Introduction

In absence of nonlinearity or saturation of some sort, the quantum case is equivalent to the classical one (see, for instance, the work by Rudin & Reinecke (1999)). In particular, the PL spectrum exhibits a Rabi doublet at resonance, which can be equally well accounted for by a purely classical model, as was shown by Zhu et al. (1990). There is therefore a strong incentive to evidence nonlinear deviations and attribute them to quantum effects. Numerous proposals and experiments can be found in the literature on the topic: such as those by Srinivasan & (2007), Press et al. (2007), Kroner et al. (2008), Fink et al. (2008), Schneebeli et al. (2008), Steiner et al. (2008), etc...

With QDs in microcavities, mainly two types of strong nonlinearities are expected, both associated to the active material, i.e., the excitons. The first one comes from Coulomb repulsion of the charged particles, and is the one investigated in Secs. 5.2 and 5.3, in the case where it is comparable to the coupling strength or decaying rate. In Sec. 5.2, we first study isolated excitons with interactions, in an anharmonic oscillator model (AO), in order to understand the implications of interactions alone. In Sec. 5.3, we add such interactions to the linear model (LM) and investigate their effect on the strong coupling (SC) physics and spectra. In this part, we have in mind large dots (or microcavity polaritons), where excitons still behave as weakly interacting bosons. In this context, Pauli exclusion (the second nonlinearity we refer to) can be taken into account phenomenologically by a phase-space filling effect that screens the exciton-photon interaction, as has been done before by Hanamura (1970), Schmitt-Rink et al. (1985) or Imamoglu (1998). This results in loss of strong-coupling and we therefore focus on the intermediate regime in these two first sections, where such renormalization of the coupling strength can be neglected. We prefer to take into account Pauli exclusion, and the saturation it induces, separately in Sec. 5.4. It arises from the fermionic character of the particles that compose the exciton (electrons and holes) as has been pointed out by Combescot &-Matibet (2004) among others. The most suitable and fundamental model to study fermionic saturation is the Jaynes-Cummings model (JCM) that we introduced in the Introduction and in Sec. 2.3. It consists in the coupling of an harmonic oscillator (AO) and a two-level system (2LS). With this separate analysis of the nonlinearities in dissipative and incoherently pumped light-matter systems, we can conclude in Sec. 5.6 which feature in the spectra of emission can be attributed to which effect.

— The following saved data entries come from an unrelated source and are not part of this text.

/-- The second length byte is the low one (R127). -/
theorem exec_rxLenLo {s : State} (hs : s.rxState = .length) (hc : s.rxCnt ≠ 0) (l : Byte) : exec (.rxLenLo l) s =
    .next ((takeLengthLow l s).answer (.push s.pushDone (s.pushAccept l))) :=
  congrArg Host.Outcome.next (rowStep_of_selected (by simp only [decodeLine, State.ctx, hs, if_neg hc]))

/-- The low byte added to the shifted high byte is the big-endian number of the two: no carry is lost (R62, R89). -/
theorem toNat_high_add_low (h l : Byte) :
    (BitVec.ofNat 16 (256 * h.toNat) + l.setWidth 16).toNat = 256 * h.toNat + l.toNat := by
  have hh := h.isLt
  have hl := l.isLt
  simp only [BitVec.toNat_add, BitVec.toNat_ofNat, BitVec.toNat_setWidth]
  omega

/-- Settles O19: the two rows in succession leave the sum of the two bytes in their places. -/
theorem lengthFieldIsBigEndian : Obligations.LengthFieldIsBigEndian := by
  intro s t u h l hs hc hhi hlo
  rw [exec_rxLenHi hs hc] at hhi
  obtain rfl := Host.Outcome.next.inj hhi
  rw [exec_rxLenLo (s := (takeLengthHigh h s).answer _) hs (by decide : (1 : Half) ≠ 0)] at hlo
  obtain rfl := Host.Outcome.next.inj hlo
  exact ⟨toNat_high_add_low h l, rfl, rfl⟩

end Sys2Proof.Machine
end

section
/-! PROOF. Single facts on the encodings (`30_encoding.md`): the checksum, words written out, bytes that are no row's, and the
transmit formats as instructions. -/

namespace Sys2Proof.Machine

/-! ## The checksum -/

/-- The checksum is a bijection of the sum, so it tells apart what the sum tells apart (R90). -/
theorem cksum_inj {s t : Bytes} : cksum s = cksum t ↔ sum8 s = sum8 t := sub_right_inj

/-- A byte's contribution to the sum does not depend on where it stands. -/
theorem sum8_append_cons (xs ys : Bytes) (a : Byte) : sum8 (xs ++ a :: ys) = a + sum8 (xs ++ ys) := by
  rw [sum8_append, sum8_append, sum8, add_left_comm]

/-- The checksum is what completes the sum to `0xFF` (R92). -/
theorem eq_cksum_iff {s : Bytes} {c : Byte} : c = cksum s ↔ sum8 s + c = 0xFF := eq_sub_iff_add_eq'

/-- Settles O37: each byte enters the sum once, with weight one. -/
theorem checksumDetectsOneChangedByte : Obligations.ChecksumDetectsOneChangedByte := by
  refine ⟨fun xs ys a b hab h => hab ?_, fun xs ys hp => cksum_inj.mpr (sum8_perm hp), fun s c => eq_cksum_iff⟩
  rw [cksum_inj, sum8_append_cons, sum8_append_cons] at h
  exact add_right_cancel h

/-! ## Words written out -/

/-- Settles O3: each word is evaluated. -/
theorem writtenWordsDecode : Obligations.WrittenWordsDecode :=
  ⟨rfl, rfl, rfl, rfl, rfl, rfl, rfl, rfl⟩

/-! ## Bytes that no row matches -/

/-- Bytes that do not decode are run by the rule for unmatched bytes (R104, R105, R208). -/
theorem runCode_of_decode_error {s : State} {w : Code} {e : DecodeError} (hdec : decode s.ctx w = .error e) :
    runCode w s = runUnmatched w e s := by
  simp only [runCode, hdec]

/-- Settles O5: taking an event out of the inbox leaves what the decoder reads as it is, and the channel says what
unmatched bytes are. -/
theorem stepOnOtherEvents : Obligations.StepOnOtherEvents := by
  refine ⟨fun s hin => ?_, fun s bs rest e hin hdec => ?_, fun s rest e hin hdec => ?_, fun s bs rest e hin hdec => ?_⟩
  case refine_1 => simp only [step, runNext, hin]
  all_goals
    rw [step_of_inbox_cons hin]
    exact runCode_of_decode_error hdec

/-! ## The transmit formats as instructions -/

theorem encodeTo_of_fid_illegal {fid : Byte} (h : 126 < fid.toNat) (dest : Addr) (payload : Bytes) (s : State) :
    encodeTo dest fid payload s = s.refuse .eFid := if_pos h

theorem encodeTo_of_too_long {fid : Byte} {payload : Bytes} {s : State} (h : fid.toNat ≤ 126)
    (hlen : s.params.txPayloadMax < payload.length) (dest : Addr) : encodeTo dest fid payload s = s.refuse .eTxlen :=
  (if_neg (Nat.not_le.mpr (Nat.lt_succ_of_le h))).trans (if_pos hlen)
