-- ==== Sys2Proof/WellFormed.lean ====
section
/-! DEFINITION. Which terms of `Instr` are instructions the encoding tables can hold.  Registers, pairs and conditions are
types of their own and need no check; a bit index, an RST target and the lead byte do. -/

namespace Sys2Proof

/-- The bit index of BIT, RES and SET is 0..7: a larger one is the source's contract violation and has no encoding (R77, R156). -/
def bitIndexOk (bit : Nat) : Bool := decide (bit < 8)

/-- The target of RST is `t * 8` for a 3-bit `t` (R77, R172). -/
def rstTargetOk (target : Byte) : Bool := target &&& 0xC7#8 == 0#8

/-- An instruction the decoder can answer.  The lead byte 0xCB is not an instruction by itself (R178), so `prefixCb` is none:
its pair of bytes is the CB page's own instruction. -/
def Instr.wellFormed : Instr → Bool
  | .bitBR bit _ | .resBR bit _ | .setBR bit _ => bitIndexOk bit
  | .bitBIndHl bit | .resBIndHl bit | .setBIndHl bit => bitIndexOk bit
  | .rstT target => rstTargetOk target
  | .prefixCb _ => false
  | .nop | .ldRrNn _ _ | .ldIndBcA | .incRr _ | .incR _ | .decR _ | .ldRN _ _ | .rlca | .ldIndNnSp _ | .addHlRr _ => true
  | .ldAIndBc | .decRr _ | .rrca | .stop _ | .ldIndDeA | .rla | .jrE _ | .ldAIndDe | .rra | .jrCcE _ _ => true
  | .ldIndHlIncA | .daa | .ldAIndHlInc | .cpl | .ldIndHlDecA | .incIndHl | .decIndHl | .ldIndHlN _ | .scf => true
  | .ldAIndHlDec | .ccf | .ldRR _ _ | .ldRIndHl _ | .ldIndHlR _ | .halt => true
  | .addAR _ | .addAIndHl | .adcAR _ | .adcAIndHl | .subR _ | .subIndHl | .sbcAR _ | .sbcAIndHl => true
  | .andR _ | .andIndHl | .xorR _ | .xorIndHl | .orR _ | .orIndHl | .cpR _ | .cpIndHl => true
  | .retCc _ | .popRr _ | .jpCcNn _ _ | .jpNn _ | .callCcNn _ _ | .pushRr _ | .addAN _ | .ret | .callNn _ | .adcAN _ => true
  | .illegalD3 | .illegalDB | .illegalDD | .illegalE3 | .illegalE4 | .illegalEB | .illegalEC | .illegalED => true
  | .illegalF4 | .illegalFC | .illegalFD => true
  | .subN _ | .reti | .sbcAN _ | .ldhIndNA _ | .ldIndCA | .andN _ | .addSpE _ | .jpHl | .ldIndNnA _ | .xorN _ => true
  | .ldhAIndN _ | .ldAIndC | .di | .orN _ | .ldHlSpE _ | .ldSpHl | .ldAIndNn _ | .ei | .cpN _ => true
  | .rlcR _ | .rlcIndHl | .rrcR _ | .rrcIndHl | .rlR _ | .rlIndHl | .rrR _ | .rrIndHl => true
  | .slaR _ | .slaIndHl | .sraR _ | .sraIndHl | .swapR _ | .swapIndHl | .srlR _ | .srlIndHl => true

end Sys2Proof
end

As in the previous ones, in this Chapter, we neglect the spin-degree of freedom, in particular the sign-dependent interaction between same and opposite-spins excitons, respectively. This allows us to focus on nonlinear deviations and neglecting more complicated correlations effects of the multi-excitons complexes such as formations of bound pairs or molecules that would give rise to bipolaritons, as was shown by Ivanov et al. (1998), Ivanov et al. (2004) or Gotoh et al. (2005). Experimentally, this could be realized by using a circularly polarized pump.